A figure shuffled into view. Burton stifled a gasp. It was an orangutan, a large red-haired ape! Like Galton, the top of its head was missing, but rather than machinery, it had been replaced by a bell jar filled with a yellowish liquid in which the creature's brain was immersed.
The mysterious Mr. Belljar.! thought Burton.
The primate, walking with its knuckles to the floor, circled the table.
"I brought you here for that very purpose," it grated. "Though I warn you, the story is unbelievable and contains references to things you will not understand; things that I don't understand! Parts of it I shall tell from my own experience. Other parts were told to me by a man who spoke in a strange accent, who used the English language in a way I have never heard it spoken before, and who said a great deal that was incomprehensible."
Burton tensed. His two cases had become one, and had led him to this group of rogue scientists. Now, finally, he was going to learn who-or what -Spring Heeled Jack was, and how the stilt-man fitted into the picture.
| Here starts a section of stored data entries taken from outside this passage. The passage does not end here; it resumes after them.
/-- Settles O49: the two sizes are the two answers of `decodeSr`. -/
theorem senderReportRowDecodes : Obligations.SenderReportRowDecodes := by
  intro s padding count length body pad hb hp
  let h : RtcpHeader := { padding, count, pt := 200, length }
  exact ⟨fun hn => emit_of_ok (h := h) hb hp (decodeSr_ok h body hn) s,
    fun hn => emit_of_mismatch (h := h) hb hp (decodeSr_mismatch h body hn) s⟩

/-- Settles O50: the two sizes are the two answers of `decodeRr`. -/
theorem receiverReportRowDecodes : Obligations.ReceiverReportRowDecodes := by
  intro s padding count length body pad hb hp
  let h : RtcpHeader := { padding, count, pt := 201, length }
  exact ⟨fun hn => emit_of_ok (h := h) hb hp (decodeRr_ok h body hn) s,
    fun hn => emit_of_mismatch (h := h) hb hp (decodeRr_mismatch h body hn) s⟩

/-- Settles O51: the chunk loop reads the chunks that lie there (`decodeSdes_ok`), and what it answers lies there
(`decodeSdes_mismatch`). -/
theorem sdesRowDecodesItsChunks : Obligations.SdesRowDecodesItsChunks := by
  intro s padding count length body pad hb hp
  let h : RtcpHeader := { padding, count, pt := 202, length }
  have hle : body.length - pad.toNat ≤ body.length := Nat.sub_le _ _
  exact ⟨fun chunks hc hcount => emit_of_ok (h := h) hb hp (decodeSdes_ok h hle hc hcount) s,
    fun hnone => emit_of_mismatch (h := h) hb hp (decodeSdes_mismatch h hle hnone) s⟩

/-- Settles O52: with room for the SSRCs, the answer is the one for the reason, which has the octets left (R130). -/
theorem byeRowDecodes : Obligations.ByeRowDecodes := by
  rintro s padding count length body pad k r l ssrcs hb hp rfl rfl rfl rfl
  let h : RtcpHeader := { padding, count, pt := 203, length }
  refine ⟨fun hexact => ?_, fun hmore hr => ?_, fun hbad => ?_⟩
  · refine emit_of_ok (h := h) hb hp (decodeBye_ok h body hexact.ge ?_) s
    rw [hexact, Nat.sub_self, decodeReason_none]
  · exact emit_of_ok (h := h) hb hp (decodeBye_ok h body hmore.le (decodeReason_some body hr)) s
  · refine emit_of_mismatch (h := h) hb hp (decodeBye_mismatch h body fun hroom => ?_) s
    obtain ⟨hmore, hr⟩ := hbad.resolve_left (not_lt.mpr hroom)
    exact decodeReason_mismatch body (Nat.sub_pos_of_lt hmore) hr

/-- Settles O53: `decodeApp` answers the content before the padding, and has no error. -/
theorem appRowDecodes : Obligations.AppRowDecodes := by
  intro s padding count length body pad hb hp
  let h : RtcpHeader := { padding, count, pt := 204, length }
  exact emit_of_ok (h := h) hb hp (decodeApp_rtcpOctets h body _) s

/-- Settles O54: `decodeOther` answers the content before the padding, and has no error. -/
theorem otherRowDecodes : Obligations.OtherRowDecodes := by
  intro s pt padding count length body pad hb hp
  let h : RtcpHeader := { padding, count, pt, length }
  exact emit_of_ok (h := h) hb hp (decodeOther_rtcpOctets h body _) s

end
"Gentlemen, dear lady, for me the story began in 1837, shortly after I gained notoriety for a childish prank in Melton Mowbray a month after I purchased and moved into this estate."
Bismillah! thought the king's agent. Henry Beresford didn't die two years ago! That ape is the Mad Marquess of Waterford!
"But the true beginning of the tale begins a great many years from now. It begins, my friends, far into the future!"